Data extracted from a collection ->
□ □ □ □ □

-- ==== Sys2Proof/Laws/Exec.lean ====
section
/-! SUPPORT. What the shared operations can do, said once: the provers cite these lemmas instead of unfolding the operations. -/

namespace Sys2Proof.Machine

/-- What the checks after the condition can answer when it answers a next state (R100 steps 4 to 7). -/
theorem State.checkAndWrite_next {s t : State} {v : Verdict} {write : Binding → State} (h : s.checkAndWrite v write = .next t) :
    ∃ b, v = .ok b ∧ s.enableCheck b.advsimd = some .enabled ∧ t = (write b).complete := by
  cases v with
  | undef => simp [State.checkAndWrite, raiseFault] at h
  | unpred => simp [State.checkAndWrite] at h
  | ok b =>
    simp only [State.checkAndWrite] at h
    split at h
    · cases h
    · simp [raiseFault] at h
    · simp [raiseFault] at h
    · rename_i he
      injection h with h
      exact ⟨b, rfl, he, h.symm⟩

/-- An instruction with `Enabled` writes and completes. -/
theorem State.checkAndWrite_enabled {s : State} {b : Binding} (write : Binding → State)
    (h : s.enableCheck b.advsimd = some .enabled) : s.checkAndWrite (.ok b) write = .next (write b).complete := by
  simp [State.checkAndWrite, h]

/-- What the Operation can do when it answers a next state: the condition passed and the result is written, or it failed and
nothing is (R100, R106, R107). -/
theorem State.operate_next {s t : State} {c : Cond} {v : Verdict} (h : s.operate c v = .next t) :
    (s.conditionPassed c = true ∧
        ∃ b, v = .ok b ∧ s.enableCheck b.advsimd = some .enabled ∧ t = (s.writeResult b).complete) ∨
      (s.conditionPassed c = false ∧ t = s.complete) := by
  unfold State.operate at h
  split at h
  · rename_i hc
    exact .inl ⟨hc, State.checkAndWrite_next h⟩
  · rename_i hc
    refine .inr ⟨by simpa using hc, ?_⟩
    split at h
    · injection h with h; exact h.symm
    · split at h
      · cases h
      · injection h with h; exact h.symm
    · split at h
      · cases h
      · injection h with h; exact h.symm

/-- What an instruction can do when it answers a next state (R100). -/
theorem State.runVmov_next {s t : State} {z : SbzBits} {oc : Option Cond} {v : Verdict}
    (h : s.runVmov z oc v = .next t) :
    s.preCheck = none ∧ z.isClear = true ∧ v ≠ .unpred ∧ ∃ c, oc = some c ∧ s.operate c v = .next t := by
  unfold State.runVmov at h
  split at h
  · cases h
  · rename_i hp
    split at h
    · cases h
    · rename_i hz
      split at h
      · cases h
      · rename_i hv
        split at h
        · cases h
        · rename_i c
          exact ⟨hp, by simpa using hz, hv, c, rfl, h⟩

/-- When nothing stops it before the condition, an instruction is the Operation. -/
theorem State.runVmov_operate {s : State} {c : Cond} {v : Verdict} (hp : s.preCheck = none) (hv : v ≠ .unpred)
    {z : SbzBits} (hz : z.isClear = true) : s.runVmov z (some c) v = s.operate c v := by
  simp [State.runVmov, hp, hz, hv]

/-- The verdict of an instruction's decode (R105). -/
def instrVerdict (i : Instr) (s : State) : Verdict :=
  match i with
  | .vmovI32A1D c d m | .vmovI32T1D c d m => .ok (bindD 0#1 (0#1 ++ c ++ 0#1) m d)
  | .vmovI32A1Q c q m | .vmovI32T1Q c q m => .ok (bindQ 0#1 (0#1 ++ c ++ 0#1) m q)
  | .vmovI16A3D c d m | .vmovI16T3D c d m => .ok (bindD 0#1 (0b10#2 ++ c ++ 0#1) m d)
  | .vmovI16A3Q c q m | .vmovI16T3Q c q m => .ok (bindQ 0#1 (0b10#2 ++ c ++ 0#1) m q)
  | .vmovI32A4D c d m | .vmovI32T4D c d m => .ok (bindD 0#1 (0b110#3 ++ c) m d)
  | .vmovI32A4Q c q m | .vmovI32T4Q c q m => .ok (bindQ 0#1 (0b110#3 ++ c) m q)
  | .vmovI8A4D d m | .vmovI8T4D d m => .ok (bindD 0#1 0b1110#4 m d)
  | .vmovI8A4Q q m | .vmovI8T4Q q m => .ok (bindQ 0#1 0b1110#4 m q)
  | .vmovF32A4D d m | .vmovF32T4D d m => .ok (bindD 0#1 0b1111#4 m d)
  | .vmovF32A4Q q m | .vmovF32T4Q q m => .ok (bindQ 0#1 0b1111#4 m q)
  | .vmovI64A5D d m | .vmovI64T5D d m => .ok (bindD 1#1 0b1110#4 m d)
  | .vmovI64A5Q q m | .vmovI64T5Q q m => .ok (bindQ 1#1 0b1110#4 m q)
  | .undefinedA1 _ _ _ | .undefinedA3 _ _ _ | .undefinedA4 _ _ _ | .undefinedA5 _ _ | .undefinedA2 _ _ _ _ => .undef
  | .undefinedT1 _ _ _ | .undefinedT3 _ _ _ | .undefinedT4 _ _ _ | .undefinedT5 _ _ | .undefinedT2 _ _ _ => .undef
  | .vmovF16A2 c d m _ => s.decodeFP .half (c != .al) m d
  | .vmovF32A2 c d m _ => s.decodeFP .single (c != .al) m d
  | .vmovF64A2 c d m _ => s.decodeFP .double (c != .al) m d
  | .vmovF16T2 d m _ => s.decodeFP .half s.inITBlock m d
  | .vmovF32T2 d m _ => s.decodeFP .single s.inITBlock m d
  | .vmovF64T2 d m _ => s.decodeFP .double s.inITBlock m d

/-- Every instruction is the shared operation, on its own bits, condition and verdict (R100). -/
theorem exec_eq_runVmov (i : Instr) (s : State) :
    exec i s = s.runVmov (sbzOf i) (currentCond i s) (instrVerdict i s) := by
  cases i <;> rfl

/-- What step 0 leaves when it stops nothing (R29, R32). -/
theorem State.preCheck_none {s : State} (h : s.preCheck = none) :
    s.misalignedPC = false ∧ s.pcWraps = false ∧ s.badITSTATE = false := by
  unfold State.preCheck at h
  split at h
  · cases h
  · split at h
    · cases h
    · split at h
      · cases h
      · simp_all

/-- Where R173 answers, the fields that must be programmed alike are alike, in every register the PE has (U20). -/
theorem architectedEnableCheck_some {mon hyp : Bool} {cpacr nsacr hcptr fpexc : Word} {sec : SecurityState}
    {mode : BitVec 5} {advsimd : Bool} {ans : EnableAnswer}
    (h : architectedEnableCheck mon hyp cpacr nsacr hcptr fpexc sec mode advsimd = some ans) :
    cpacr.extractLsb' 20 2 = cpacr.extractLsb' 22 2 ∧ (mon = true → nsacr.getLsbD 10 = nsacr.getLsbD 11) ∧
      (hyp = true → hcptr.getLsbD 10 = hcptr.getLsbD 11) := by
  unfold architectedEnableCheck at h
  simp only at h
  split at h
  · cases h
  · rename_i h1
    split at h
    · cases h
    · rename_i h2
      split at h
      · cases h
      · rename_i h3
        exact ⟨by simpa using h1, by simpa using h2, by simpa using h3⟩

/-- The whole of what an instruction can change: the D registers, and what completion changes (R28, R40). -/
theorem exec_next {i : Instr} {s t : State} (h : exec i s = .next t) :
    s.preCheck = none ∧ ∃ dregs, t = s.afterStep dregs := by
  rw [exec_eq_runVmov] at h
  obtain ⟨hp, _, _, c, _, h⟩ := State.runVmov_next h
  rcases State.operate_next h with ⟨_, b, _, _, rfl⟩ | ⟨_, rfl⟩
  · exact ⟨hp, _, State.writeResult_complete s b⟩
  · exact ⟨hp, _, State.complete_eq_afterStep s⟩

/-- After step 0, the IT state gives a condition (R32). -/
theorem State.itCondition_isSome {s : State} (h : s.preCheck = none) : s.itCondition.isSome = true := by
  obtain ⟨-, -, hb⟩ := State.preCheck_none h
  unfold State.badITSTATE at hb
  unfold State.itCondition
  split
  · rfl
  · rename_i hi
    cases hs : s.iset <;> simp_all

/-- What a step can do when it answers a next state (R13, R100). -/
theorem step_next {s t : State} (h : step s = .next t) :
    s.preCheck = none ∧ ∃ bytes i rest, s.fetch = .ok bytes ∧ decode s.iset bytes = .ok (i, rest) ∧ exec i s = .next t := by
  unfold step at h
  split at h
  · cases h
  · rename_i hp
    split at h
    · cases h
    · rename_i bytes hf
      split at h
      · cases h
      · rename_i i rest hd
        exact ⟨hp, bytes, i, rest, hf, hd, h⟩

end Sys2Proof.Machine
end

□ □ □ □ □

Taking the records above as input, show every line in which the word "hcptr" is present.

theorem architectedEnableCheck_some {mon hyp : Bool} {cpacr nsacr hcptr fpexc : Word} {sec : SecurityState}
    (h : architectedEnableCheck mon hyp cpacr nsacr hcptr fpexc sec mode advsimd = some ans) :
      (hyp = true → hcptr.getLsbD 10 = hcptr.getLsbD 11) := by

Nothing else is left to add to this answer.